+1 for bed iron being horrible stuff!
…
Howard
I read years ago that it’s because for many decades British bed-irons were made from recycled tramlines. Tramlines were made from high wear resistant Manganese Steel, hard, tough, with low ductility. Having expensively dug up a road and buried rails in it, no-one wants to have to replace them in their lifetime! That style of sprung platform for beds, no longer popular, coincided with the end of trams, and some genius spotted a way to make money!
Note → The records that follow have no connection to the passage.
-- ==== Sys2Proof/Machine/Digest.lean ====
section
/-! DEFINITION. The digest and keyed-digest algorithms of R215, each as the standard it is named after gives it: SHA-2
(FIPS 180-4), SHA-3 and SHAKE (FIPS 202), MD5 (RFC 1321), HMAC (FIPS 198-1), KMAC (SP 800-185) and HKDF (RFC 5869). -/

namespace Sys2Proof.Machine

/-- The number a big-endian byte string stands for. -/
def beNat (bs : List Byte) : Nat := bs.foldl (fun a b => 256 * a + b.toNat) 0

/-- The low `n` bytes of `w`, most significant first. -/
def beBytes (n w : Nat) : List Byte := (leBytes n w).reverse

/-- The first `n` 64-bit words of a constant written most significant word first. -/
def words64 (c n : Nat) : List Dword := (List.range n).map (fun i => BitVec.ofNat 64 (c >>> (64 * (n - 1 - i))))

/-- As `words64`, of 32-bit words. -/
def words32 (c n : Nat) : List Word := (List.range n).map (fun i => BitVec.ofNat 32 (c >>> (32 * (n - 1 - i))))

/-- A byte string cut into pieces of `k` bytes, `n` pieces at most. -/
def pieces (k : Nat) : Nat → List Byte → List (List Byte)
  | 0, _ => []
  | n + 1, bs => if bs.isEmpty then [] else bs.take k :: pieces k n (bs.drop k)

/-! ### SHA-2 -/

/-- The round constants of SHA-512; the high halves of the first 64 are those of SHA-256. -/
def shaK : List Dword :=
    words64 0x428a2f98d728ae227137449123ef65cdb5c0fbcfec4d3b2fe9b5dba58189dbbc3956c25bf348b53859f111f1b605d019923f82a4af194f9bab1c5ed5da6d8118d807aa98a303024212835b0145706fbe243185be4ee4b28c550c7dc3d5ffb4e272be5d74f27b896f80deb1fe3b1696b19bdc06a725c71235c19bf174cf692694 16 ++
    words64 0xe49b69c19ef14ad2efbe4786384f25e30fc19dc68b8cd5b5240ca1cc77ac9c652de92c6f592b02754a7484aa6ea6e4835cb0a9dcbd41fbd476f988da831153b5983e5152ee66dfaba831c66d2db43210b00327c898fb213fbf597fc7beef0ee4c6e00bf33da88fc2d5a79147930aa72506ca6351e003826f142929670a0e6e70 16 ++
    words64 0x27b70a8546d22ffc2e1b21385c26c9264d2c6dfc5ac42aed53380d139d95b3df650a73548baf63de766a0abb3c77b2a881c2c92e47edaee692722c851482353ba2bfe8a14cf10364a81a664bbc423001c24b8b70d0f89791c76c51a30654be30d192e819d6ef5218d69906245565a910f40e35855771202a106aa07032bbd1b8 16 ++
    words64 0x19a4c116b8d2d0c81e376c085141ab532748774cdf8eeb9934b0bcb5e19b48a8391c0cb3c5c95a634ed8aa4ae3418acb5b9cca4f7763e373682e6ff3d6b2b8a3748f82ee5defb2fc78a5636f43172f6084c87814a1f0ab728cc702081a6439ec90befffa23631e28a4506cebde82bde9bef9a3f7b2c67915c67178f2e372532b 16 ++
    words64 0xca273eceea26619cd186b8c721c0c207eada7dd6cde0eb1ef57d4f7fee6ed17806f067aa72176fba0a637dc5a2c898a6113f9804bef90dae1b710b35131c471b28db77f523047d8432caab7b40c724933c9ebe0a15c9bebc431d67c49c100d4c4cc5d4becb3e42b6597f299cfc657e2a5fcb6fab3ad6faec6c44198c4a475817 16

/-- Words `i` of a schedule window. -/
def winAt {w : Nat} (l : List (BitVec w)) (i : Nat) : BitVec w := l.getD i 0

/-- The functions in which SHA-256 and SHA-512 differ: the rotations and shifts of the four sigmas. -/
structure ShaKind where
  big0 : Nat × Nat × Nat
  big1 : Nat × Nat × Nat
  small0 : Nat × Nat × Nat
  small1 : Nat × Nat × Nat

/-- SHA-256's rotations. -/
def sha256Kind : ShaKind := ⟨(2, 13, 22), (6, 11, 25), (7, 18, 3), (17, 19, 10)⟩

/-- SHA-512's rotations. -/
def sha512Kind : ShaKind := ⟨(28, 34, 39), (14, 18, 41), (1, 8, 7), (19, 61, 6)⟩

/-- A big sigma: three rotations. -/
def bigSigma {w : Nat} (r : Nat × Nat × Nat) (x : BitVec w) : BitVec w :=
  x.rotateRight r.1 ^^^ x.rotateRight r.2.1 ^^^ x.rotateRight r.2.2

/-- A small sigma: two rotations and a shift. -/
def smallSigma {w : Nat} (r : Nat × Nat × Nat) (x : BitVec w) : BitVec w :=
  x.rotateRight r.1 ^^^ x.rotateRight r.2.1 ^^^ (x >>> r.2.2)

/-- One round: the schedule window moves on and the eight working words are mixed. -/
def shaRound {w : Nat} (k : ShaKind) (x : List (BitVec w) × List (BitVec w)) (c : BitVec w) :
    List (BitVec w) × List (BitVec w) :=
  let win := x.1
  let next := smallSigma k.small1 (winAt win 14) + winAt win 9 + smallSigma k.small0 (winAt win 1) + winAt win 0
  match x.2 with
  | [a, b, d, e, f, g, h, i] =>
    let t1 := i + bigSigma k.big1 f + ((f &&& g) ^^^ (~~~f &&& h)) + c + winAt win 0
    let t2 := bigSigma k.big0 a + ((a &&& b) ^^^ (a &&& d) ^^^ (b &&& d))
    (win.drop 1 ++ [next], [t1 + t2, a, b, d, e + t1, f, g, h])
  | s => (win.drop 1 ++ [next], s)

/-- One block compressed into the chaining words. -/
def shaBlock {w : Nat} (k : ShaKind) (cs : List (BitVec w)) (h : List (BitVec w)) (block : List Byte) :
    List (BitVec w) :=
  let win := (pieces (w / 8) 16 block).map (fun b => BitVec.ofNat w (beNat b))
  List.zipWith (· + ·) h (cs.foldl (shaRound k) (win, h)).2

/-- A message padded for SHA-2 with blocks of `blk` bytes. -/
def shaPad (blk : Nat) (m : List Byte) : List Byte :=
  let tail := blk / 8
  m ++ [0x80#8] ++ List.replicate ((2 * blk - 1 - tail - m.length % blk) % blk) 0 ++ beBytes tail (8 * m.length)

/-- A SHA-2 digest from its initial words, before truncation. -/
def sha2 {w : Nat} (k : ShaKind) (cs iv : List (BitVec w)) (m : List Byte) : List Byte :=
  let blk := 2 * w
  let p := shaPad blk m
  ((pieces blk (p.length / blk) p).foldl (shaBlock k cs) iv).flatMap (fun x => beBytes (w / 8) x.toNat)

/-- The initial words of SHA-512. -/
def iv512 : List Dword := words64 0x6a09e667f3bcc908bb67ae8584caa73b3c6ef372fe94f82ba54ff53a5f1d36f1510e527fade682d19b05688c2b3e6c1f1f83d9abfb41bd6b5be0cd19137e2179 8

/-- The initial words of SHA-384. -/
def iv384 : List Dword := words64 0xcbbb9d5dc1059ed8629a292a367cd5079159015a3070dd17152fecd8f70e593967332667ffc00b318eb44a8768581511db0c2e0d64f98fa747b5481dbefa4fa4 8

/-- The high half of a 64-bit word. -/
def highHalf (x : Dword) : Word := BitVec.ofNat 32 (x.toNat / 2 ^ 32)

/-- SHA-512. -/
@[irreducible] def sha512 (m : List Byte) : List Byte := takePad 64 (sha2 sha512Kind shaK iv512 m)

/-- SHA-384. -/
@[irreducible] def sha384 (m : List Byte) : List Byte := takePad 48 (sha2 sha512Kind shaK iv384 m)

/-- SHA-256. -/
@[irreducible] def sha256 (m : List Byte) : List Byte :=
  takePad 32 (sha2 sha256Kind ((shaK.take 64).map highHalf) (iv512.map highHalf) m)

/-! ### SHA-3, SHAKE and KMAC -/

/-- The round constants of Keccak-f[1600]. -/
def keccakRc : List Dword :=
    words64 0x00000000000000010000000000008082800000000000808a8000000080008000000000000000808b000000008000000180000000800080818000000000008009000000000000008a00000000000000880000000080008009000000008000000a 12 ++
    words64 0x000000008000808b800000000000008b8000000000008089800000000000800380000000000080028000000000000080000000000000800a800000008000000a8000000080008081800000000000808000000000800000018000000080008008 12

/-- Lane `i` of a Keccak state. -/
def kLane (a : List Dword) (i : Nat) : Dword := a.getD i 0

/-- For each lane after rho and pi: the lane it comes from and its rotation. -/
def rhoPi : List (Nat × Nat) :=
    [(0, 0), (6, 44), (12, 43), (18, 21), (24, 14), (3, 28), (9, 20), (10, 3), (16, 45), (22, 61), (1, 1), (7, 6), (13, 25)] ++
    [(19, 8), (20, 18), (4, 27), (5, 36), (11, 10), (17, 15), (23, 56), (2, 62), (8, 55), (14, 39), (15, 41), (21, 2)]

/-- One round of Keccak-f[1600]. -/
def keccakRound (a : List Dword) (rc : Dword) : List Dword :=
  let col := (List.range 5).map (fun x =>
    kLane a x ^^^ kLane a (x + 5) ^^^ kLane a (x + 10) ^^^ kLane a (x + 15) ^^^ kLane a (x + 20))
  let d := (List.range 5).map (fun x => kLane col ((x + 4) % 5) ^^^ (kLane col ((x + 1) % 5)).rotateLeft 1)
  let t := (List.range 25).map (fun i => kLane a i ^^^ kLane d (i % 5))
  let b := rhoPi.map (fun p => (kLane t p.1).rotateLeft p.2)
  (List.range 25).map (fun i =>
    let y := i / 5 * 5
    let v := kLane b i ^^^ (~~~(kLane b (y + (i + 1) % 5)) &&& kLane b (y + (i + 2) % 5))
    if i = 0 then v ^^^ rc else v)

/-- Keccak-f[1600]. -/
def keccakF (a : List Dword) : List Dword := keccakRc.foldl keccakRound a

/-- A block of at most 200 bytes as lanes, the rest 0. -/
def lanesOf (block : List Byte) : List Dword :=
  let p := block ++ List.replicate (200 - block.length) 0
  (pieces 8 25 p).map (fun b => BitVec.ofNat 64 (leNat b))

/-- The bytes of a state. -/
def laneBytes (a : List Dword) : List Byte := a.flatMap (fun x => leBytes 8 x.toNat)

/-- `n` blocks of `rate` bytes squeezed from a state. -/
def squeeze (rate : Nat) : Nat → List Dword → List Byte
  | 0, _ => []
  | n + 1, a => (laneBytes a).take rate ++ squeeze rate n (keccakF a)

/-- The sponge with rate `rate` and domain bits `dom`, `len` bytes out. -/
@[irreducible] def sponge (rate : Nat) (dom : Byte) (len : Nat) (m : List Byte) : List Byte :=
  let fill := rate - 1 - m.length % rate
  let p := if fill = 0 then m ++ [dom ||| 0x80#8] else m ++ [dom] ++ List.replicate (fill - 1) 0 ++ [0x80#8]
  let a := (pieces rate (p.length / rate) p).foldl (fun a b => keccakF (List.zipWith (· ^^^ ·) a (lanesOf b)))
    (List.replicate 25 0)
  (squeeze rate ((len + rate - 1) / rate) a).take len

/-- SHAKE128 with `len` bytes out. -/
def shake128 (len : Nat) (m : List Byte) : List Byte := sponge 168 0x1F#8 len m

/-- SHAKE256 with `len` bytes out. -/
def shake256 (len : Nat) (m : List Byte) : List Byte := sponge 136 0x1F#8 len m

/-- The bytes of a number below 2^32, without leading zero bytes, at least one. -/
def minBytes (x : Nat) : List Byte :=
  beBytes (if x < 256 then 1 else if x < 65536 then 2 else if x < 16777216 then 3 else 4) x

/-- left_encode of SP 800-185. -/
def leftEncode (x : Nat) : List Byte := BitVec.ofNat 8 (minBytes x).length :: minBytes x

/-- right_encode of SP 800-185. -/
def rightEncode (x : Nat) : List Byte := minBytes x ++ [BitVec.ofNat 8 (minBytes x).length]

/-- encode_string of SP 800-185. -/
def encodeString (s : List Byte) : List Byte := leftEncode (8 * s.length) ++ s

/-- bytepad of SP 800-185. -/
def bytepad (rate : Nat) (x : List Byte) : List Byte :=
  let y := leftEncode rate ++ x
  y ++ List.replicate ((rate - y.length % rate) % rate) 0

/-- KMAC with an empty customisation string, `len` bytes out. -/
def kmac (rate len : Nat) (key m : List Byte) : List Byte :=
  let name : List Byte := [0x4B#8, 0x4D#8, 0x41#8, 0x43#8]
  sponge rate 0x04#8 len (bytepad rate (encodeString name ++ encodeString []) ++ bytepad rate (encodeString key) ++ m ++
    rightEncode (8 * len))

/-! ### MD5 -/

/-- The additive constants of MD5. -/
def md5K : List Word :=
    words32 0xd76aa478e8c7b756242070dbc1bdceeef57c0faf4787c62aa8304613fd469501698098d88b44f7afffff5bb1895cd7be6b901122fd987193a679438e49b40821f61e2562c040b340265e5a51e9b6c7aad62f105d02441453d8a1e681e7d3fbc821e1cde6c33707d6f4d50d87455a14eda9e3e905fcefa3f8676f02d98d2a4c8a 32 ++
    words32 0xfffa39428771f6816d9d6122fde5380ca4beea444bdecfa9f6bb4b60bebfbc70289b7ec6eaa127fad4ef308504881d05d9d4d039e6db99e51fa27cf8c4ac5665f4292244432aff97ab9423a7fc93a039655b59c38f0ccc92ffeff47d85845dd16fa87e4ffe2ce6e0a30143144e0811a1f7537e82bd3af2352ad7d2bbeb86d391 32

/-- The rotations of MD5's four rounds. -/
def md5Rot : List Nat := [7, 12, 17, 22, 5, 9, 14, 20, 4, 11, 16, 23, 6, 10, 15, 21]

/-- One step of MD5: `i` its number. -/
def md5Step (ws : List Word) (s : List Word) (i : Nat) : List Word :=
  match s with
  | [a, b, c, d] =>
    let r := i / 16
    let f := if r = 0 then (b &&& c) ||| (~~~b &&& d) else if r = 1 then (d &&& b) ||| (~~~d &&& c)
      else if r = 2 then b ^^^ c ^^^ d else c ^^^ (b ||| ~~~d)
    let g := if r = 0 then i else if r = 1 then (5 * i + 1) % 16 else if r = 2 then (3 * i + 5) % 16 else 7 * i % 16
    let x := a + f + md5K.getD i 0 + ws.getD g 0
    [d, b + x.rotateLeft (md5Rot.getD (4 * r + i % 4) 0), b, c]
  | s => s

/-- MD5. -/
@[irreducible] def md5 (m : List Byte) : List Byte :=
  let p := m ++ [0x80#8] ++ List.replicate ((119 - m.length % 64) % 64) 0 ++ leBytes 8 (8 * m.length)
  let block (h : List Word) (b : List Byte) : List Word :=
    List.zipWith (· + ·) h ((List.range 64).foldl (md5Step ((pieces 4 16 b).map (fun x => BitVec.ofNat 32 (leNat x)))) h)
  ((pieces 64 (p.length / 64) p).foldl block (words32 0x67452301efcdab8998badcfe10325476 4)).flatMap
    (fun x => leBytes 4 x.toNat)

/-! ### HMAC and HKDF -/

/-- HMAC over a hash with blocks of `blk` bytes. -/
def hmac (hash : List Byte → List Byte) (blk : Nat) (key m : List Byte) : List Byte :=
  let k := if blk < key.length then hash key else key
  let k := k ++ List.replicate (blk - k.length) 0
  hash (k.map (· ^^^ 0x5C#8) ++ hash (k.map (· ^^^ 0x36#8) ++ m))

/-- HMAC-SHA-384. -/
def hmac384 (key m : List Byte) : List Byte := hmac sha384 128 key m

/-- HKDF-Extract with SHA-384. -/
def hkdfExtract (salt ikm : List Byte) : List Byte := hmac384 salt ikm

/-- HKDF-Expand with SHA-384, for up to 48 bytes. -/
def hkdfExpand (prk info : List Byte) (len : Nat) : List Byte := (hmac384 prk (info ++ [1#8])).take len

/-! ### The identifiers of R215 -/

/-- The digest of a message under an algorithm identifier, with its key where it has one (R215); no bytes for an
identifier that names no algorithm. -/
def digest (alg : Nat) (key m : List Byte) : List Byte :=
  match alg with
  | 0x01 => sha256 m
  | 0x02 => sha384 m
  | 0x03 => sha512 m
  | 0x04 => sponge 136 0x06#8 32 m
  | 0x05 => sponge 104 0x06#8 48 m
  | 0x06 => sponge 72 0x06#8 64 m
  | 0x07 => shake128 32 m
  | 0x08 => shake256 64 m
  | 0x09 => md5 m
  | 0x11 => hmac sha256 64 key m
  | 0x12 => hmac384 key m
  | 0x13 => hmac sha512 128 key m
  | 0x18 => kmac 168 32 key m
  | 0x19 => kmac 136 64 key m
  | _ => []

end Sys2Proof.Machine
end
Manganese rail is easily converted into angle by heating and rolling it in a mill, and I imagine it being sheared and punched very cheaply into bed-irons at the same time. Unfortunately, Manganese Steel is difficult to machine and weld, putting it on my Model Engineering avoid list. Not impossible to machine but slow progress and a quick way of wearing out tools.
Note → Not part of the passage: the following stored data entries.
-- ==== Sys2Proof/Machine/Lms.lean ====
section
/-! DEFINITION. Verification of LMS signatures (RFC 8554, SP 800-208), single tree, with SHA-256/192 and SHA-256, tree
heights 5 to 25 (R234). -/

namespace Sys2Proof.Machine

/-- What a parameter-set number of LMS fixes: digest bytes and tree height. -/
def lmsParams (t : Nat) : Option (Nat × Nat) :=
  if 5 ≤ t ∧ t ≤ 9 then some (32, 5 * (t - 4)) else if 10 ≤ t ∧ t ≤ 14 then some (24, 5 * (t - 9)) else none

/-- What a parameter-set number of LM-OTS fixes: digest bytes, Winternitz bits, chains, checksum shift. -/
def otsParams : Nat → Option (Nat × Nat × Nat × Nat)
  | 1 => some (32, 1, 265, 7)
  | 2 => some (32, 2, 133, 6)
  | 3 => some (32, 4, 67, 4)
  | 4 => some (32, 8, 34, 0)
  | 5 => some (24, 1, 200, 8)
  | 6 => some (24, 2, 101, 6)
  | 7 => some (24, 4, 51, 4)
  | 8 => some (24, 8, 26, 0)
  | _ => none

/-- The digest of LMS with `n` bytes. -/
def lmsHash (n : Nat) (m : List Byte) : List Byte := (sha256 m).take n

/-- Digit `i` of `w` bits of a byte string. -/
def coefAt (s : List Byte) (i w : Nat) : Nat :=
  ((s.getD (i * w / 8) 0).toNat >>> (8 - (w * (i % (8 / w)) + w))) % 2 ^ w

/-- The checksum of a digest's digits, as two bytes. -/
def otsChecksum (q : List Byte) (n w ls : Nat) : List Byte :=
  beBytes 2 ((((List.range (8 * n / w)).map (fun i => 2 ^ w - 1 - coefAt q i w)).sum) <<< ls)

/-- `k` steps along a chain from position `a`. -/
def otsChain (n : Nat) (pre : List Byte) (a : Nat) : Nat → List Byte → List Byte
  | 0, t => t
  | k + 1, t => otsChain n pre (a + 1) k (lmsHash n (pre ++ beBytes 1 a ++ t))

/-- The public key candidate of an LM-OTS signature. -/
def otsCandidate (n w p ls : Nat) (idq sig m : List Byte) : List Byte :=
  let c := (sig.drop 4).take n
  let q := lmsHash n (idq ++ beBytes 2 0x8181 ++ c ++ m)
  let digits := q ++ otsChecksum q n w ls
  let z := (List.range p).flatMap (fun i =>
    let a := coefAt digits i w
    otsChain n (idq ++ beBytes 2 i) a (2 ^ w - 1 - a) ((sig.drop (4 + n + n * i)).take n))
  lmsHash n (idq ++ beBytes 2 0x8080 ++ z)

/-- One step up the tree: the node number and value with the path's next value. -/
def lmsUp (n : Nat) (id : List Byte) (x : Nat × List Byte) (sib : List Byte) : Nat × List Byte :=
  let pair := if x.1 % 2 = 1 then sib ++ x.2 else x.2 ++ sib
  (x.1 / 2, lmsHash n (id ++ beBytes 4 (x.1 / 2) ++ beBytes 2 0x8383 ++ pair))

/-- Whether an LMS signature verifies; a malformed key or signature, and a parameter set outside R234's, do not. -/
@[irreducible] def lmsVerify (key m sig : List Byte) : Bool :=
  let t := beNat (key.take 4)
  let o := beNat ((key.drop 4).take 4)
  match lmsParams t, otsParams o with
  | some (n, h), some (on, w, p, ls) =>
    let id := (key.drop 8).take 16
    let q := beNat (sig.take 4)
    let len := 4 + n * (p + 1)
    if n ≠ on ∨ key.length ≠ 24 + n ∨ sig.length ≠ 8 + len + n * h ∨ beNat ((sig.drop 4).take 4) ≠ o ∨
        beNat ((sig.drop (4 + len)).take 4) ≠ t ∨ 2 ^ h ≤ q then false
    else
      let kc := otsCandidate n w p ls (id ++ beBytes 4 q) ((sig.drop 4).take len) m
      let leaf := lmsHash n (id ++ beBytes 4 (2 ^ h + q) ++ beBytes 2 0x8282 ++ kc)
      decide (((pieces n h (sig.drop (8 + len))).foldl (lmsUp n id) (2 ^ h + q, leaf)).2 = key.drop 24)
  | _, _ => false

end Sys2Proof.Machine
end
When a manufacturer chooses metal, he does so to suit his requirements, not those of a model engineer 50 years later! As manufacturing has a much wider range of methods available than a small workshop, such as stamping, rolling, casting, grinding, moulding, extrusion, drawing, spinning, and explosive forming, no-one should be surprised if their nice bit of scrap is actually a present from Beelzebub!
Although Vic’s metal is emitting ‘I may be nasty’ warning signals, he reported later ‘ it cut just fine with both HSS and carbide tooling’. But ‘it cut just fine’ is doesn’t tell us much because the measure is ‘how much metal was removed before the cutter went blunt’, not ‘cut OK for the short time I tried it’.
Only the man on the spot can decide if it’s worth persisting with awkward scrap; it’s a balance between the cost of the material (cheap scrap), and the cost of cutting (time, cutters, and wear and tear on the machine.) These days I usually buy known machinable metal, but my part of the UK has few scrapyards, none friendly, and not much local industry cutting metal. Others seem much more fortunate.
As to holding long angle, I’d clamp it direct to the mill table – too bendy for a vice.